Learn ML from Sklearn: Cross Validation

Overfitting in Two Ways

Learn parameters and test the model in the same dataset

Solution: train-test

1	X_train, X_test, y_train, y_test = train_test_split(data, label, test_size=0.4, random_state=0)

Tune the hyperparameters and test the model in the same dataset

When evaluating different settings (“hyperparameters”) for estimators, such as the C setting that must be manually set for an SVM, there is still a risk of overfitting on the test set because the parameters can be tweaked until the estimator performs optimally. This way, knowledge about the test set can “leak” into the model and evaluation metrics no longer report on generalization performance.

Solution: Train-validation-test, Cross validation
1
scores = cross_val_score(model, iris.data, iris.target, cv=5, scoring='f1_macro')
Note: from my point of view, cross validation is not a very clean solution for hyperparameter tuning. A small test set is still needed to see the generalization error. But it is a good way to see if the model is stable. If the validation error varies amongst different left out samples, then there might be some problems.

Visualize Overfitting & Underfitting

Effect of a hyper-parameter

import numpy as np
from sklearn.model_selection import validation_curve
from sklearn.linear_model import Ridge
train_scores, valid_scores = validation_curve(Ridge(), X, y, "alpha", np.logspace(-7, 3, 3))

Effect of the number of training samples

from sklearn.model_selection import learning_curve
from sklearn.svm import SVC
train_sizes, train_scores, valid_scores = learning_curve(
     SVC(kernel='linear'), X, y, train_sizes=[50, 80, 110], cv=5)

K Folds

K-Fold

KFold divides all the samples in k groups of samples, called folds ( if k=n this is equivalent to the Leave One Out strategy), of equal sizes (if possible). The prediction function is learned using k - 1 folds, and the fold left out is used for test.

from sklearn.model_selection import KFold
kf = KFold(n_splits=10, random_state = 1)
for train_index, test_index in kf.split(X):
     X_train, y_train = X[train_index], y[train_index]

Stratified K-Fold

Use stratified K-Fold when the class is unbalanced.

StratifiedKFold is a variation of k-fold which returns stratified folds: each set contains approximately the same percentage of samples of each target class as the complete set.

from sklearn.model_selection import StratifiedKFold
skf = StratifiedKFold(n_splits=10, random_state = 1)
for train, test in skf.split(X, y):
	X_train, y_train = X[train_index], y[train_index]

Group K-Fold

An example would be when there is medical data collected from multiple patients, with multiple samples taken from each patient. And such data is likely to be dependent on the individual group. In our example, the patient id for each sample will be its group identifier.

In this case we would like to know if a model trained on a particular set of groups generalizes well to the unseen groups. To measure this, we need to ensure that all the samples in the validation fold come from groups that are not represented at all in the paired training fold.
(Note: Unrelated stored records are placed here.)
-- ==== Sys2Proof/Safety.lean ====
section
/-! DEFINITION. Sys2Proof/Safety.lean: the terms in which statements speak of a run: a step that goes on, a suit whose
instruction nothing holds back, what a lane receives, and what is left as it was. -/

namespace Sys2Proof.Machine

/-! ## Runs -/

/-- A step that does not stop the machine. -/
def Proceeds (s : State) : Prop := ∃ t, step s = .next t

/-- States that steps lead to from a state. -/
inductive Reaches (s : State) : State → Prop where
  | refl : Reaches s s
  | step {t u : State} : Reaches s t → Machine.step t = .next u → Reaches s u

/-- A safe state: the device runs, or something is told to it; and HBM is in its canonical form. -/
def State.safe (s : State) : Prop := (s.up = true ∨ s.agenda ≠ []) ∧ s.memWf = true

/-! ## The instruction at issue -/

/-- The issuing suit, its kernel and lanes, with the lanes that execute under a guard. -/
def State.issuing (s : State) (g : Grd) : Iss :=
  let hd := s.hand s.cur.hr
  let u := (hd.suit s.cur.suit).getD { kern := 0 }
  { s := s, r := s.cur, hd := hd, u := u, kern := s.kernD hd.ctx u.kern, ks := hd.kernSet u.kern
    act := hd.active s.cur.suit, ex := (hd.active s.cur.suit).filter (fun l => guardOn g (hd.lane l)) }

/-- Nothing holds the instruction back: there is a suit, no guard of an active lane is poisoned, no executing lane leases one
of the registers it names, and every window lies in the seat (06 R155, R451, 24 R423). -/
def State.clearAt (s : State) (g : Grd) (keys : List Nat) (wins : List (Nat × Nat)) : Bool :=
  let x := s.issuing g
  (x.hd.suit s.cur.suit).isSome && x.act.all (fun l => !(x.hd.lane l).predP g.p)
    && x.ex.all (fun l => (x.hd.lane l).leases.all (fun e => !keys.contains e.1))
    && wins.all (fun w => decide (w.1 + w.2 ≤ x.kern.lrec.seat))

/-- No lane of the suit has a parked access of its own, which holds back what ends a clause or makes an event (24 R408). -/
def State.noneParked (s : State) : Bool := (s.parkedIn s.cur.hr (s.issuing Grd.always).act).isEmpty

/-- No operation of an active lane stands before its issue point, which holds back an event (12 R246, 14 R288). -/
def State.pointsPassed (s : State) : Bool := !(s.issuing Grd.always).beforePoint

/-- No executing item has a request on its way, which holds back what takes its place at issue (04 R92). -/
def State.settled (s : State) (g : Grd) : Bool :=
  (s.issuing g).ex.all (fun l => !s.itemWaits (s.issuing g).ctx ((s.issuing g).item l).kern ((s.issuing g).item l).item)

/-- All three. -/
def State.eventClear (s : State) (g : Grd) : Bool := s.noneParked && s.pointsPassed && s.settled g

/-- The kernel has a privilege level. -/
def State.mayAt (s : State) (pl : Nat) : Bool := decide (pl ≤ (s.issuing Grd.always).pl)

/-- The peg that PSLOT selects has room for one more operation (06 R153). -/
def State.pegRoom (s : State) (ps : Bool) : Bool :=
  match pegOf (s.issuing Grd.always).u.pos.hw ps with
  | some p => decide ((s.hand s.cur.hr).peg p < 255)
  | none => true

/-- Registers that an instruction names: a destination of dn words and sources of given widths. -/
def namesOf (dn : Nat) (d : Dst) (srcs : List (Nat × Src)) : List Nat := dstKeys dn d ++ srcs.flatMap (fun a => srcKeys a.1 a.2)

/-- Their windows in the main file. -/
def windowsOf (dn : Nat) (d : Dst) (srcs : List (Nat × Src)) : List (Nat × Nat) := dstWin dn d ++ srcs.flatMap (fun a => srcWin a.1 a.2)

/-- Operand values as words. -/
def Iss.w32 (x : Iss) (l : Nat) (a : Src) : W32 := BitVec.ofNat 32 (x.val .w32 l a)
def Iss.w64 (x : Iss) (l : Nat) (a : Src) : W64 := BitVec.ofNat 64 (x.val .w64 l a)

/-! ## What a lane receives -/

/-- What an instruction gives one executing lane: registers (value and poison), a result for the last-result slots,
predicates, a new generator state, and whether the lane read poison. -/
structure Gift where
  regs : List (Nat × W32 × Bool) := []
  result : Option (W64 × Bool) := none
  preds : List (Nat × Bool × Bool) := []
  rng : Option W32 := none
  ate : Bool := false

/-- A 32-bit result in D; a D that is none discards it (06 R147). -/
def gift32 (d : Dst) (v : W32) (p : Bool) : Gift :=
  match d with
  | .v n => { regs := [(n, v, p)], result := some (v.setWidth 64, p), ate := p }
  | .o n => { regs := [(640 + n, v, p)], result := some (v.setWidth 64, p), ate := p }
  | .none => { ate := p }

/-- A 64-bit result in the pair D. -/
def gift64 (d : Dst) (v : W64) (p : Bool) : Gift :=
  let two (k : Nat) : List (Nat × W32 × Bool) := [(k, v.setWidth 32, p), (k + 1, (v >>> 32).setWidth 32, p)]
  match d with
  | .v n => { regs := two n, result := some (v, p), ate := p }
  | .o n => { regs := two (640 + n), result := some (v, p), ate := p }
  | .none => { ate := p }

/-- Lane b is lane a after the gift, and nothing else of it has changed. -/
structure Received (a b : Lane) (g : Gift) : Prop where
  written : ∀ w ∈ g.regs, rfVal b.regs w.1 = w.2.1 ∧ rfPois b.regs w.1 = w.2.2
  kept : ∀ k, k ∉ g.regs.map Prod.fst → rfVal b.regs k = rfVal a.regs k ∧ rfPois b.regs k = rfPois a.regs k
  result : ∀ v, g.result = some v → b.l0 = v.1 ∧ b.l0p = v.2 ∧ b.l1 = a.l0 ∧ b.l1p = a.l0p
  noResult : g.result = none → b.l0 = a.l0 ∧ b.l0p = a.l0p ∧ b.l1 = a.l1 ∧ b.l1p = a.l1p
  preds : ∀ q ∈ g.preds, q.1 < 7 → b.pred q.1 = q.2.1 ∧ b.predP q.1 = q.2.2
  predsKept : ∀ j, j ∉ g.preds.map Prod.fst → b.pred j = a.pred j ∧ b.predP j = a.predP j
  rng : b.rng = g.rng.getD a.rng
  psum : b.psum = (a.psum || g.ate && a.item.isSome)
  rest : { b with regs := a.regs, l0 := a.l0, l0p := a.l0p, l1 := a.l1, l1p := a.l1p, preds := a.preds, predp := a.predp,
                  rng := a.rng, psum := a.psum } = a

/-! ## What is left as it was -/

/-- Nothing has changed but the lanes and suits of one hand, the poison marks of its core, and what contexts hold. -/
structure OnlyHand (s t : State) (h : HandRef) : Prop where
  device : { t with cores := s.cores, ctxs := s.ctxs } = s
  cores : ∀ c, coreKey c ≠ coreKey h.cr → t.core c = s.core c
  core : { t.core h.cr with hands := (s.core h.cr).hands, kpsum := (s.core h.cr).kpsum } = s.core h.cr
  hands : ∀ n, n ≠ h.hand → kGet {} n (t.core h.cr).hands = kGet {} n (s.core h.cr).hands
  hand : { t.hand h with lanes := (s.hand h).lanes, suits := (s.hand h).suits } = s.hand h

/-- The byte that HBM holds at a physical address. -/
def State.byte (s : State) (a : Nat) : Byte := kGet 0 a s.mem

/-- Nothing has changed outside one hand. -/
structure WithinHand (s t : State) (h : HandRef) : Prop where
  device : { t with cores := s.cores } = s
  cores : ∀ c, coreKey c ≠ coreKey h.cr → t.core c = s.core c
  core : { t.core h.cr with hands := (s.core h.cr).hands } = s.core h.cr
  hands : ∀ n, n ≠ h.hand → kGet {} n (t.core h.cr).hands = kGet {} n (s.core h.cr).hands

/-- Nothing has changed outside one context. -/
structure WithinCtx (s t : State) (c : Nat) : Prop where
  device : { t with ctxs := s.ctxs } = s
  others : ∀ d, d ≠ c → t.ctx d = s.ctx d

/-- No context has changed, and no core's poison marks. -/
def NoPoison (s t : State) (h : HandRef) : Prop := t.ctxs = s.ctxs ∧ (t.core h.cr).kpsum = (s.core h.cr).kpsum

/-- The suit stands behind the instruction, and every other suit of its hand where it stood. -/
structure Passed (s t : State) (x : Iss) : Prop where
  suit : (t.hand x.r.hr).suit x.r.suit = some { x.u with pos := x.u.pos.after s.npc, stall := .ready, wait := 0 }
  others : ∀ n, n ≠ x.r.suit → (t.hand x.r.hr).suit n = (s.hand x.r.hr).suit n

/-- An instruction answers a next state: it gives each executing lane of its issue something, and changes nothing else. -/
def GivenTo (s : State) (i : Instr) (x : Iss) (f : Nat → Gift) : Prop :=
  ∃ t, exec i s = .next t ∧ (∀ l ∈ x.ex, Received (s.lane x.r.hr l) (t.lane x.r.hr l) (f l)) ∧
    (∀ l, l ∉ x.ex → t.lane x.r.hr l = s.lane x.r.hr l) ∧ OnlyHand s t x.r.hr ∧ Passed s t x ∧
    ((∀ l ∈ x.ex, (f l).ate = false) → NoPoison s t x.r.hr)

/-- The same of the lanes that execute under a guard. -/
def Given (s : State) (i : Instr) (g : Grd) (f : Iss → Nat → Gift) : Prop := GivenTo s i (s.issuing g) (f (s.issuing g))

/-- It does so at a state in which nothing holds it back. -/
def GivesAt (s : State) (i : Instr) (g : Grd) (keys : List Nat) (wins : List (Nat × Nat)) (f : Iss → Nat → Gift) : Prop :=
  s.clearAt g keys wins = true → Given s i g f

/-- The same at every state. -/
def Gives (i : Instr) (g : Grd) (keys : List Nat) (wins : List (Nat × Nat)) (f : Iss → Nat → Gift) : Prop :=
  ∀ s : State, GivesAt s i g keys wins f

end Sys2Proof.Machine
end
from sklearn.model_selection import GroupKFold
X = [0.1, 0.2, 2.2, 2.4, 2.3, 4.55, 5.8, 8.8, 9, 10]
y = ["a", "b", "b", "b", "c", "c", "c", "d", "d", "d"]
groups = [1, 1, 1, 2, 2, 2, 3, 3, 3, 3]
gkf = GroupKFold(n_splits=5)
for train, test in gkf.split(X, y, groups=groups):
     print("%s %s" % (train, test))

Time Series Split

Time series data is characterised by the correlation between observations that are near in time (autocorrelation). However, classical cross-validation techniques assume the samples are independent and identically distributed, and would result in unreasonable correlation between training and testing instances (yielding poor estimates of generalisation error) on time series data. Therefore, it is very important to evaluate our model for time series data on the “future” observations least like those that are used to train the model.

Note that unlike standard cross-validation methods, successive training sets are supersets of those that come before them. Also, it adds all surplus data to the first training partition, which is always used to train the model.
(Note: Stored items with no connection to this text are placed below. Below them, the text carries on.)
-- ==== Sys2Proof/Certificates/Slice0/Obligations.lean ====
section
/-! DEFINITION. Sys2Proof/Certificates/Slice0/Obligations.lean: the statements for the provers, by family of the opcode table,
each family after the values it speaks of. -/

namespace Sys2Proof.Machine

/-! ## Reset, steps and words (01, 06, 17) -/

/-- The word that HBM holds at a physical address. -/
def State.wordAt (s : State) (pa : Nat) : W32 := s.byte (pa + 3) ++ s.byte (pa + 2) ++ s.byte (pa + 1) ++ s.byte pa

/-- Words that decode, as the first words of any code, to an instruction. -/
def Reads (ws : List W32) (i : Instr) : Prop := ∀ rest, decodeAny (ws ++ rest) = .ok i

end Sys2Proof.Machine

section
open Sys2Proof Sys2Proof.Machine

/-- Right after a cold boot in which every unit passes the device runs its primary image with its partitions sealed: no context, every hand Unformed with
tag 0, no kernel, every byte of memory 0, no poisoned sector, no device error, clock 0, and 48 cores and 64 channels on each of four dies (17 R357, 22
R388, 26 R437). The zeros of memory and of the clock, and the one partition, are the model's choice (logs 6, 7, 12). -/
def Obligations.ResetValues : Prop :=
  State.reset.power = .running ∧ State.reset.partsSealed = true ∧ State.reset.fwRecovery = false ∧ (∀ c, State.reset.ctx c = none) ∧
  (∀ h, (State.reset.hand h).st = .unformed ∧ (State.reset.hand h).gen = 0) ∧ (∀ a, State.reset.byte a = 0) ∧ (∀ k, State.reset.secPois k = false) ∧
  State.reset.derrt = 0 ∧ State.reset.quarn = 0 ∧ State.reset.clk = 0 ∧ State.reset.dies = [0, 1, 2, 3] ∧
  ∀ d, d < 4 → State.reset.devPart.descWord (1 + d) = 2 ^ 48 - 1 ∧ State.reset.devPart.descWord (5 + d) = 2 ^ 64 - 1

/-- The memory of the reset state is in its canonical form: nothing is listed (the form is the model's own). -/
def Obligations.ResetMemoryCanonical : Prop := State.reset.memWf = true

/-- Every step keeps the canonical form of memory: addresses strictly rising, and no listed byte equal to what an unlisted one reads as. So equal memories
are equal data, whatever instruction or event a step performs (the form is the model's own). -/
def Obligations.StepKeepsMemoryCanonical : Prop := ∀ s t : State, s.memWf = true → step s = .next t → t.memWf = true

/-- A step runs the decoded instruction. Fetching one word takes the word of memory at the address that its own translates to, where no engine operation
is writing its line. Where the agenda lets the suit issue that its quarter chooses, which is not about to give up its slot to rotation, the step is
exec of the clause header that the word fetched at its pc decodes to; or of the instruction that the words of its clause from its pc on decode to,
those decoded for it with the header or, where it has resumed within the clause, those fetched again. The address after the instruction is its pc and
4 times its words, and all but a header and NOP use the issue of the quarter. An event that the agenda names is exec of it, and with nothing named
what moves by itself moves (02 R44, 06 R149, R150, R157, 15 R315; the agenda is the model's own, log 1). That the words of a clause are kept with the
suit, and fetched again by one that resumes within it, is the model's reading (log 24). -/
def Obligations.StepRunsTheDecodedInstruction : Prop :=
  (∀ (s s1 : State) h gen ctx pl va pa c rp lo, s.translate h gen ctx { rd := true, wr := false, pl := pl } va = (.hit pa c rp lo, s1) →
    s.claimBars .mem h.cr (lineOf pa) false = false → ∃ t, s.fetchWords h gen ctx pl va 1 = .words [s.wordAt pa] t ∧ t.mem = s1.mem) ∧
  (∀ (s : State) r as u, s.agenda = .issue r :: as → s.up = true → { s with agenda := as }.chosen r = true → (s.hand r.hr).suit r.suit = some u →
    { s with agenda := as }.rotates r = false →
    let hd := s.hand r.hr
    let pl := (s.kernD hd.ctx u.kern).lrec.pl
    let s0 := { s with agenda := as }
    (∀ w s1 i, u.pos.pc = u.pos.hdr → s0.fetchWords r.hr hd.gen hd.ctx pl u.pos.pc 1 = .words [w] s1 → decodeHeader w = .ok i →
      step s = exec i { s1 with cur := r, npc := u.pos.pc + 4, issued := if freeIssue i then s1.issued else s1.issued ++ [r] }) ∧
    (∀ ws i, u.pos.pc ≠ u.pos.hdr → u.clause = some (u.pos.hdr, ws) → decodeWords (u.pos.rest ws) = .ok i →
      step s = exec i { s0 with cur := r, npc := u.pos.pc + 4 * lenWords ((u.pos.rest ws).headD 0).toNat
                                issued := if freeIssue i then s.issued else s.issued ++ [r] }) ∧
    (∀ ws s1 i, u.pos.pc ≠ u.pos.hdr → u.clause.map Prod.fst ≠ some u.pos.hdr →
      s0.fetchWords r.hr hd.gen hd.ctx pl (u.pos.hdr + 4) u.pos.body = .words ws s1 → decodeWords (u.pos.rest ws) = .ok i →
      step s = exec i { s1.modSuit r (fun v => { v with clause := some (u.pos.hdr, ws) }) with
        cur := r, npc := u.pos.pc + 4 * lenWords ((u.pos.rest ws).headD 0).toNat
        issued := if freeIssue i then s1.issued else s1.issued ++ [r] })) ∧
  (∀ (s : State) i as, s.agenda = .event i :: as → s.up = true → i.isEvent = true → step s = exec i { s with agenda := as }) ∧
  (∀ (s : State), s.agenda = [] → s.up = true → step s = step { s with agenda := [s.auto] })

/-- Decoding reads the words that the encoding tables give: one of each class of instruction (06 R132 to R162, and the encoding examples of 07 to 14). -/
def Obligations.DecodeReadsTheTables : Prop :=
  Reads [0x78804BFC] (.clauseHeader 15 1 9 1) ∧ Reads [0] .nop ∧
  Reads [0xE8102840] (.iadd (.v 5) (.v 4) (.imm 1)) ∧ Reads [0x0A083A40] (.isub (.v 7) (.v 2) (.v 5)) ∧
  Reads [0x00603041, 0xA87A4809, 0] (.iaddExt Grd.always { size := .w8, sgn := true } true (.v 6) (.v 3) (.v 9)) ∧
  Reads [0x00402071, 0x007A4B83, 1] (.iset Grd.always { size := .w32, sgn := false } .ne false 0 (.v 4) (.v 2) (.imm 3)) ∧
  Reads [0x5C749009, 0x007A4A92, 0xFFFFFFFC] (.br Grd.always (.p 3) 0xFFFFFFFC) ∧
  Reads [0x01549029, 0x007A4828, 0x84] (.cut { start := 10, len := 4 } { start := 40, len := 2 } { start := 0, len := 0 }) ∧
  Reads [0xE00414C0] (.fmul (.v 2) (.v 1) (.l 0)) ∧
  Reads [0x01004949, 0x817A4A92, 1] (.hred Grd.always { pen := false, pd := 0, msk := false, scope := .tbl } .fadd .rne (.v 9) (.v 8) .zero) ∧
  Reads [0x00402161, 0x207A4A92, 0x40] (.ld Grd.always false { seg := .gl, pol := .shared, disp := 0x40 } .b32 false (.v 4) (.v 2)) ∧
  Reads [0x52549199, 0x00701002, 0x20000000] (.cpyw Grd.always false .gl .zero (.v 2) (.v 4)) ∧
  Reads [0x001491BD, 0x007A4A92, 0x00011000] (.mma false { team := false, tile := 0, fa := 1, fb := 1, km1 := 0 } 0 .zero none) ∧
  Reads [0x028071DD, 0x107A4A92, 0] (.claim Grd.always false 14 1 (.v 20)) ∧
  Reads [0x525493F1, 0x007A4AA4, 0x010C1181] (.movpWrite Grd.always true 12 0x181 (.k 4))

/-- Decoding gives back every well-formed instruction from its words, with every operand at every value that its encoding admits, whatever words follow
(06 R132 to R162). -/
def Obligations.DecodingEncodedGivesTheInstruction : Prop :=
  ∀ i : Instr, i.isEvent = false → i.wf = true → ∃ ws, encode i = some ws ∧ Reads ws i

/-- Words have one meaning: what decodes is well formed and no event, and its own encoding is the words it was read from, so that no bit of them is
ignored (06 R132, R139, R141). -/
def Obligations.DecodedWordsAreTheEncoding : Prop :=
  ∀ (ws : List W32) (i : Instr), decodeAny ws = .ok i → i.wf = true ∧ i.isEvent = false ∧ ∃ us rest, encode i = some us ∧ ws = us ++ rest

end

namespace Sys2Proof.Machine

/-! ## Integer instructions (08) -/

/-- The poison of a result: that of any operand read (08 R184). -/
def Iss.anyPois (x : Iss) (l : Nat) (srcs : List Src) : Bool := srcs.any (fun a => x.pois .w32 l a)

def lead0 (x : W32) : Nat := ((List.range 32).find? (fun i => x.getMsbD i)).getD 32
def trail0 (x : W32) : Nat := ((List.range 32).find? (fun i => x.getLsbD i)).getD 32
def ones (x : W32) : Nat := (List.range 32).countP (fun i => x.getLsbD i)

/-- What an instruction on whole words computes (08 R186, R188 to R190, base forms by 06 R135): guard, destination, sources and
the function of their words. -/
def wordFun : Instr → Option (Grd × Dst × Src × Src × Src × (W32 → W32 → W32 → W32))
  | .iadd d a b => some (Grd.always, d, a, b, .zero, fun x y _ => x + y)
  | .isub d a b => some (Grd.always, d, a, b, .zero, fun x y _ => x - y)
  | .imul d a b => some (Grd.always, d, a, b, .zero, fun x y _ => x * y)
  | .imulh d a b => some (Grd.always, d, a, b, .zero, fun x y _ => ((x.setWidth 64 * y.setWidth 64) >>> 32).setWidth 32)
  | .imin d a b => some (Grd.always, d, a, b, .zero, fun x y _ => if x ≤ y then x else y)
  | .imax d a b => some (Grd.always, d, a, b, .zero, fun x y _ => if x ≤ y then y else x)
  | .iabs d a => some (Grd.always, d, a, .zero, .zero, fun x _ _ => if x.msb then -x else x)
  | .ineg d a => some (Grd.always, d, a, .zero, .zero, fun x _ _ => -x)
  | .and d a b => some (Grd.always, d, a, b, .zero, fun x y _ => x &&& y)
  | .andExt g d a b => some (g, d, a, b, .zero, fun x y _ => x &&& y)
  | .or d a b => some (Grd.always, d, a, b, .zero, fun x y _ => x ||| y)
  | .orExt g d a b => some (g, d, a, b, .zero, fun x y _ => x ||| y)
  | .xor d a b => some (Grd.always, d, a, b, .zero, fun x y _ => x ^^^ y)
  | .xorExt g d a b => some (g, d, a, b, .zero, fun x y _ => x ^^^ y)
  | .andn d a b => some (Grd.always, d, a, b, .zero, fun x y _ => x &&& ~~~y)
  | .andnExt g d a b => some (g, d, a, b, .zero, fun x y _ => x &&& ~~~y)
  | .not d a => some (Grd.always, d, a, .zero, .zero, fun x _ _ => ~~~x)
  | .notExt g d a => some (g, d, a, .zero, .zero, fun x _ _ => ~~~x)
  | .shl d a b => some (Grd.always, d, a, b, .zero, fun x y _ => x <<< y.toNat)
  | .shr d a b => some (Grd.always, d, a, b, .zero, fun x y _ => x >>> y.toNat)
  | .sar d a b => some (Grd.always, d, a, b, .zero, fun x y _ => x.sshiftRight y.toNat)
  | .rot d a b => some (Grd.always, d, a, b, .zero, fun x y _ => x.rotateLeft y.toNat)
  | .popc d a => some (Grd.always, d, a, .zero, .zero, fun x _ _ => BitVec.ofNat 32 (ones x))
  | .popcExt g d a => some (g, d, a, .zero, .zero, fun x _ _ => BitVec.ofNat 32 (ones x))
  | .clz d a => some (Grd.always, d, a, .zero, .zero, fun x _ _ => BitVec.ofNat 32 (lead0 x))
  | .clzExt g d a => some (g, d, a, .zero, .zero, fun x _ _ => BitVec.ofNat 32 (lead0 x))
  | .ctz d a => some (Grd.always, d, a, .zero, .zero, fun x _ _ => BitVec.ofNat 32 (trail0 x))
  | .ctzExt g d a => some (g, d, a, .zero, .zero, fun x _ _ => BitVec.ofNat 32 (trail0 x))
  | .brev d a => some (Grd.always, d, a, .zero, .zero, fun x _ _ => x.reverse)
  | .brevExt g d a => some (g, d, a, .zero, .zero, fun x _ _ => x.reverse)
  | .sel g d a b c => some (g, d, a, b, c, fun x y z => if z = 0 then y else x)
  | .mov d a => some (Grd.always, d, a, .zero, .zero, fun x _ _ => x)
  | .movExt g d a => some (g, d, a, .zero, .zero, fun x _ _ => x)
  | _ => none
from sklearn.model_selection import TimeSeriesSplit
X = np.array([[1, 2], [3, 4], [1, 2], [3, 4], [1, 2], [3, 4]])
tscv = TimeSeriesSplit(n_splits=3)
for train, test in tscv.split(X):
     print("%s %s" % (train, test))
#>>> [0 1 2] [3]
#>>> [0 1 2 3] [4]
#>>> [0 1 2 3 4] [5]

Tuning Hyper-parameters

So Scikit-learn provides tools to tune hyper-parameters. That’s to say, we don’t have start with train-validation-test and then input different hyper-parameter and then print out validation error. We can input the desire model, and a list of hyper-parameters to choose from, and then scikit-learn will iterate and gives the best combination.

Model selection by evaluating various parameter settings can be seen as a way to use the labeled data to “train” the parameters of the grid. When evaluating the resulting model it is important to do it on held-out samples that were not seen during the grid search process: it is recommended to split the data into a development set (to be fed to the GridSearchCV instance) and an evaluation set to compute performance metrics.

There are two ways to tune hyper-parameters.

Grid Search

The grid search provided by GridSearchCV exhaustively generates candidates from a grid of parameter values specified with the param_grid parameter.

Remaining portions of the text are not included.